PROBLEM TO WORK ON: Where does the word "rawBindingBytes" show up in the records? Copy every line that holds it.

▬▬▬▬▬▬▬▬▬▬

/-- The presence set and given fields of SET LINE CONFIG. -/
def lineFieldBytes (f : LineFields) : List Byte :=
  be1 (present 0 f.enabled + present 1 f.divisor + present 2 f.window) ++ (field1 f.enabled ++ (field1 f.divisor ++ field1 f.window))

/-- The presence set and given fields of SET INPUT CONFIG. -/
def inputFieldBytes (f : InputFields) : List Byte :=
  be1 (present 0 f.kind + present 1 f.pullUp + present 2 f.polarity + present 3 f.debounce + present 4 f.holdTime
      + present 5 f.stuckTime + present 6 f.edge)
    ++ (field1 f.kind ++ (field1 f.pullUp ++ (field1 f.polarity ++ (field1 f.debounce ++ (field2 f.holdTime
    ++ (field2 f.stuckTime ++ field1 f.edge))))))

/-- The form of a stage entry and its values (R128, R129). -/
def stageFormBytes : StageForm → List Byte
  | .claim l f => be1 0 ++ be2 l ++ be2 f
  | .release f => be1 1 ++ be2 f

/-- The payload that carries a request's items, in the order its rule names them (R165); empty for an event row. -/
def payloadOf : Instr → List Byte
  | .clearAttention f => be2 f
  | .setAttentionMask m => be2 m
  | .setCircuitConfig a b f => be2 a ++ (be2 b ++ circuitFieldBytes f)
  | .readCircuitConfig a n => be2 a ++ be1 n
  | .claimLevel c l v f => be2 c ++ be1 l ++ be2 v ++ be2 f
  | .releaseLayer c l f => be2 c ++ be1 l ++ be2 f
  | .readCircuitState a n => be2 a ++ be1 n
  | .addBinding r => rawBindingBytes r
  | .replaceBinding n r => be2 n ++ rawBindingBytes r
  | .retireBinding n => be2 n
  | .retireSource k => rawKeyBytes k
  | .disable n => be2 n
  | .enable n => be2 n
  | .readBinding n => be2 n
  | .findBindings k e => rawKeyBytes k ++ be1 e
  | .injectEvent k e => rawKeyBytes k ++ be1 e
  | .writeGroup g l => be1 g ++ pairBytes l
  | .deleteGroup g => be1 g
  | .readGroup g a n => be1 g ++ be2 a ++ be1 n
  | .writeScene s f l => be1 s ++ (opt2 f ++ pairBytes l)
  | .extendScene s l => be1 s ++ pairBytes l
  | .captureScene s f l => be1 s ++ (opt2 f ++ pairBytes l)
  | .deleteScene s => be1 s
  | .readScene s a n => be1 s ++ be2 a ++ be1 n
  | .setMode m f => be1 m ++ opt2 f
  | .setModeOptions f => optionFieldBytes f
  | .setLineConfig l f => be1 l ++ lineFieldBytes f
  | .enrolStation l a n i => be1 l ++ be1 a ++ be1 n ++ be1 i
  | .unenrolStation l a => be1 l ++ be1 a
  | .readStation l a => be1 l ++ be1 a
  | .readLine l => be1 l
  | .censusStart l => be1 l
  | .censusRead l => be1 l
  | .setInputConfig i f => be1 i ++ inputFieldBytes f
  | .readInput i => be1 i
  | .stageEntry s c e => be1 s ++ (be2 c ++ stageFormBytes e)
  | .stageClear s => be1 s
  | .setStageTrigger s t => be1 s ++ be1 t
  | .standby s => be1 s
  | .unstandby s => be1 s
  | .go s => be1 s
  | .readStage s a n => be1 s ++ be2 a ++ be1 n
  | .setLinkConfig p => be1 p
  | .readIdentity => []
  | .readAttention => []
  | .restart => []
  | .readMode => []
  | .readRackLink => []
  | .save => []
  | .eraseStore => []
  | .readStoreState => []
  | .powerOn => []
  | .resetPinLow => []
  | .resetPinRelease => []
  | .inputSettlingEnd => []
  | .requestTransaction _ => []
  | .fetch _ => []
  | .saveOperationEnd _ => []
  | .eraseOperationEnd => []
  | .fadeTick => []
  | .fadeComplete _ _ => []
  | .handoverEnd _ => []
  | .nextExchange _ => []
  | .exchangeSent _ => []
  | .collision _ => []
  | .reply _ _ => []
  | .replyWindowEnd _ => []
  | .lineBreak _ => []
  | .faultRecovery _ => []
  | .acceptedClose _ => []
  | .holdTimeReached _ => []
  | .stuckTimeReached _ => []
  | .acceptedOpen _ => []
  | .maintainedChange _ _ => []
  | .safeAssert _ => []
  | .safeDeassert _ => []
  | .cueEvent _ => []
  | .frameStart => []
  | .frameEnd => []
  | .contactSample _ _ => []
  | .supplyLost => []
  | .roundWaitEnd _ => []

▬▬▬▬▬▬▬▬▬▬

TASK OUTPUT:
  | .addBinding r => rawBindingBytes r
  | .replaceBinding n r => be2 n ++ rawBindingBytes r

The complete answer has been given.